And sometimes, big guys get too big.

Despite having appeared in every game for the Bills last season before signing a free-agent contract with the Packers, overweight Crafts was released at the end of training camp.

Despite having started every game for the Vikings last year, Dafney was recently put on injured reserve because of a twisted knee, then was cut.

“You know, I could go on David Letterman and do Stupid Human Tricks,” Crafts was saying earlier in camp, laughing. “A person can bounce four inches off my gut like it was a trampoline.
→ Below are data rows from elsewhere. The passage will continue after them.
-- ==== Sys2Proof/Machine/Core.lean ====
section
/-! DEFINITION. The machine as the host sees it. -/

/-- The machine of this row. -/
def Sys2Proof.core : Host.Core :=
  { State := Sys2Proof.Machine.State
    Fault := Sys2Proof.Machine.Fault
    Refusal := Sys2Proof.Machine.Refusal
    step := Sys2Proof.Machine.step
    reset := Sys2Proof.Machine.State.reset }
end

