-- ==== Sys2Proof/Safety.lean ====
section
/-! DEFINITION. The terms in which statements about the machine are made: operands whose cycles draw no fault, results
written as a change of the state, memory after stores, the invariant that every step keeps. -/

namespace Sys2Proof.Machine

/-! ## Cycles that draw no fault -/

/-- An operand read at `addr` draws no fault (20_memory.md R96). -/
def State.readable (s : State) (addr : Word) : Bool := (s.ownCycle .read addr).clean

/-- An operand write at `addr` draws no fault and reaches memory (20_memory.md R97, 48_mmu_bpu.md R606). -/
def State.writable (s : State) (addr : Word) : Bool := (s.ownCycle .write addr).clean && !s.writesBlocked

/-- Nothing happens outside between the coming bus cycles. An operand of more than one cycle is what memory held at the start
only then (20_memory.md R91); what it is else `Obligations.Load`, `Obligations.Store` and `Obligations.OutsideInputs` say. -/
def State.alone (s : State) : Bool := s.turns.isEmpty

/-- `n` words from `addr` on can be read, with nothing from outside between them. -/
def State.readableSpan (s : State) (addr : Word) (n : Nat) : Bool :=
  ((List.range n).all fun k => s.readable (addr + BitVec.ofNat 16 k)) && (decide (n ≤ 1) || s.alone)

/-- `n` words from `addr` on can be written, with nothing from outside between them. -/
def State.writableSpan (s : State) (addr : Word) (n : Nat) : Bool :=
  ((List.range n).all fun k => s.writable (addr + BitVec.ofNat 16 k)) && (decide (n ≤ 1) || s.alone)

/-- The word an operand read at `addr` brings. -/
def State.loaded (s : State) (addr : Word) : Word := s.mem.readWord (s.ownCycle .read addr).phys

/-- Two words, the first the more significant (20_memory.md R91). -/
def State.loaded2 (s : State) (addr : Word) : Long := s.loaded addr ++ s.loaded (addr + 1)

/-- Three words. -/
def State.loaded3 (s : State) (addr : Word) : Triple := s.loaded addr ++ s.loaded (addr + 1) ++ s.loaded (addr + 2)

/-- Where in physical memory an operand write at `addr` goes. -/
def State.place (s : State) (addr : Word) : Phys := (s.ownCycle .write addr).phys

/-! ## Operands by addressing mode (30_encoding.md R125 to R132) -/

/-- Where an instruction finds its operand. -/
inductive Source where
  | register (r : Reg)
  | literal (w : Word)
  | direct (rx : Reg) (a : Word)
  | indirect (rx : Reg) (a : Word)
  | base (br : Reg) (du : Byte)
  | baseIndexed (br rx : Reg)
deriving DecidableEq, Repr

/-- The derived address; 0 where the mode has none. -/
def Source.address (s : State) : Source → Word
  | .register _ | .literal _ => 0
  | .direct rx a => s.indexed a rx
  | .indirect rx a => s.loaded (s.indexed a rx)
  | .base br du => s.reg br + du.zeroExtend 16
  | .baseIndexed br rx => s.indexed (s.reg br) rx

/-- The derived address itself is had without a fault: the pointer can be read, and nothing from outside comes between it and
the operand. -/
def Source.located (s : State) : Source → Bool
  | .indirect rx a => s.readable (s.indexed a rx) && s.alone
  | .register _ | .literal _ | .direct _ _ | .base _ _ | .baseIndexed _ _ => true

/-- An operand of `n` words is had without a fault. -/
def Source.ready (s : State) (n : Nat) : Source → Bool
  | .register _ | .literal _ => true
  | .direct rx a => s.readableSpan (s.indexed a rx) n
  | .indirect rx a => s.readable (s.indexed a rx) && s.readableSpan (s.loaded (s.indexed a rx)) n && s.alone
  | .base br du => s.readableSpan (s.reg br + du.zeroExtend 16) n
  | .baseIndexed br rx => s.readableSpan (s.indexed (s.reg br) rx) n

/-- The operand word. -/
def Source.word (s : State) : Source → Word
  | .register r => s.reg r
  | .literal w => w
  | .direct rx a => s.loaded (Source.address s (.direct rx a))
  | .indirect rx a => s.loaded (Source.address s (.indirect rx a))
  | .base br du => s.loaded (Source.address s (.base br du))
  | .baseIndexed br rx => s.loaded (Source.address s (.baseIndexed br rx))

/-- The operand of two words; a literal has one word only. -/
def Source.long (s : State) : Source → Long
  | .register r => s.pair r
  | .literal w => w.zeroExtend 32
  | .direct rx a => s.loaded2 (Source.address s (.direct rx a))
  | .indirect rx a => s.loaded2 (Source.address s (.indirect rx a))
  | .base br du => s.loaded2 (Source.address s (.base br du))
  | .baseIndexed br rx => s.loaded2 (Source.address s (.baseIndexed br rx))

/-- The operand of three words. -/
def Source.triple (s : State) : Source → Triple
  | .register r => s.triple r
  | .literal w => w.zeroExtend 48
  | .direct rx a => s.loaded3 (Source.address s (.direct rx a))
  | .indirect rx a => s.loaded3 (Source.address s (.indirect rx a))
  | .base br du => s.loaded3 (Source.address s (.base br du))
  | .baseIndexed br rx => s.loaded3 (Source.address s (.baseIndexed br rx))

/-! ## Results -/

/-- CS for a number: Z, N or P (10_state.md R27). -/
def signCs (v : Int) : BitVec 4 := if v = 0 then 0b0010 else if v < 0 then 0b0001 else 0b0100

/-- CS for the order of two numbers (40_integer.md R175). -/
def orderCs (x y : Int) : BitVec 4 := if x = y then 0b0010 else if x < y then 0b0001 else 0b0100

/-- The same with the carry in front. -/
def carryCs (c : Bool) (v : Int) : BitVec 4 := (if c then 0b1000 else 0) ||| signCs v

/-- A signed number of `w` bits. -/
def fits (w : Nat) (v : Int) : Bool := decide (-2 ^ (w - 1) ≤ v) && decide (v < 2 ^ (w - 1))

/-- The pending bit of level n, where `c` holds. -/
def pendingIf (c : Bool) (n : Nat) : Word := if c then oneBit n else 0

/-- An instruction of `len` words ends: CS is `cs`, the bits `pend` are pending too, IC is past it, nothing else
changes. -/
def State.ends (s : State) (cs : BitVec 4) (pend len : Word) : State :=
  { s with sw := cs ++ s.sw.extractLsb' 0 12, pir := s.pir ||| pend, ic := s.ic + len }

/-- An instruction of `len` words ends with CS and PIR as they were. -/
def State.past (s : State) (len : Word) : State := { s with ic := s.ic + len }

/-! ## Memory after stores -/

/-- `m'` holds the words `ws` at their places and reads as `m` everywhere else. -/
def Stored (m m' : Memory) (ws : List (Phys × Word)) : Prop :=
  (∀ pw ∈ ws, m'.readWord pw.1 = pw.2) ∧
    ∀ b, (∀ pw ∈ ws, b ≠ 2 * pw.1.toNat ∧ b ≠ 2 * pw.1.toNat + 1) → m'.readByte b = m.readByte b

/-- `words` at the places of `addr`, `addr + 1`, ... -/
def State.placed (s : State) (addr : Word) : List Word → List (Phys × Word)
  | [] => []
  | v :: vs => (s.place addr, v) :: s.placed (addr + 1) vs

/-! ## The interrupt sequence (60_exceptions.md R679, R680) -/

/-- A word of the vector table or a service area: operand space, address state 0, lock and key ignored. -/
def State.vectorWord (s : State) (addr : Word) : Word := s.mem.readWord (s.keylessCycle .read 0 addr).phys

/-- Its read draws no fault. -/
def State.vectorReady (s : State) (addr : Word) : Bool := (s.keylessCycle .read 0 addr).clean

/-- What the sequence of level n finds: the service pointer at 0021 + 2n, there the new MK and SW and the new IC number
`entry`, and the linkage pointer at 0020 + 2n. -/
def State.service (s : State) (n : Fin 16) (entry : Word) : NewStatus :=
  let svp := s.vectorWord (0x0021 + BitVec.ofNat 16 (2 * n.val))
  { mask := s.vectorWord svp, sw := s.vectorWord (svp + 1), ic := s.vectorWord (svp + 2 + entry)
    lp := s.vectorWord (0x0020 + BitVec.ofNat 16 (2 * n.val)) }

/-- Its five reads draw no fault, and nothing from outside comes between them. -/
def State.serviceReady (s : State) (n : Fin 16) (entry : Word) : Bool :=
  let svp := s.vectorWord (0x0021 + BitVec.ofNat 16 (2 * n.val))
  s.vectorReady (0x0021 + BitVec.ofNat 16 (2 * n.val)) && s.vectorReady svp && s.vectorReady (svp + 1) &&
    s.vectorReady (svp + 2 + entry) && s.vectorReady (0x0020 + BitVec.ofNat 16 (2 * n.val)) && s.alone

/-- The three stores at `lp` in address state `as` draw no fault and reach memory. -/
def State.linkageReady (s : State) (as : BitVec 4) (lp : Word) : Bool :=
  !s.writesBlocked && (s.keylessCycle .write as lp).clean && (s.keylessCycle .write as (lp + 1)).clean &&
    (s.keylessCycle .write as (lp + 2)).clean

/-- `t` is `s` after its interrupt sequence for level n: MK, SW and IC are the new ones, the old ones are stored in the
linkage area, interrupts are disabled, the pending bit is gone, the acknowledge is on the bus, nothing else changed. -/
def Enters (s : State) (n : Fin 16) (entry : Word) (t : State) : Prop :=
  let v := s.service n entry
  let spot := fun addr => (s.keylessCycle .write (asField v.sw) addr).phys
  t = { s with
        inten := false
        enbl := .idle
        mask := v.mask
        sw := v.sw &&& 0xF0FF
        ic := v.ic
        pir := s.pir &&& ~~~ oneBit n.val
        mem := t.mem
        trace := .ioWrite 0x1000 (~~~ oneBit n.val) :: s.trace } ∧
    t.mem.wf = true ∧ Stored s.mem t.mem [(spot v.lp, s.mask), (spot (v.lp + 1), s.sw), (spot (v.lp + 2), s.ic)]

/-! ## The invariant -/

/-- What holds of every state a run reaches: no reset is under way, memory is canonical, SW bits 4 to 7 and the unused FT bits are 0
(10_state.md R28, R36), SCR is the system's word (70_reset_and_hazards.md R746), without SCR bit 0 the address state is 0
(60_exceptions.md R668), and the three ways of not running instructions exclude each other. -/
structure Inv (s : State) : Prop where
  running : s.resetting = false
  memory : s.mem.wf = true
  status : s.sw &&& 0x0F00 = 0
  faults : s.ft &&& 0x1A0A = 0
  configuration : s.scr = s.platform.scrValue
  addressState : bitOf s.scr 0 = false → asField s.sw = 0
  stopped : ¬ (s.consoleMode = true ∧ s.waiting = true)
  moving : s.moving ≠ none → s.consoleMode = false ∧ s.waiting = false

end Sys2Proof.Machine
end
I swear, I have it on film.”

He paused, and put down his shirt.

“Oh, I don’t know,” he said, suddenly softer. “Maybe not.”

(BEGIN TEXT OF INFOBOX / INFOGRAPHIC)

The NFL’s Top 10 Loads

1. Nate Newton, guard, Dallas Cowboys, 6 feet 3, 320 pounds.

Once said of defensive tackle William Perry, “If we rub up against each other the wrong way, we’ll start a grease fire.”

2. Keith Rucker, defensive tackle, Cincinnati Bengals, 6-4, 340.

While sitting in the visitors’ locker room before a game at Arizona last season, Rucker was handed a box of doughnuts with a note from Buddy Ryan.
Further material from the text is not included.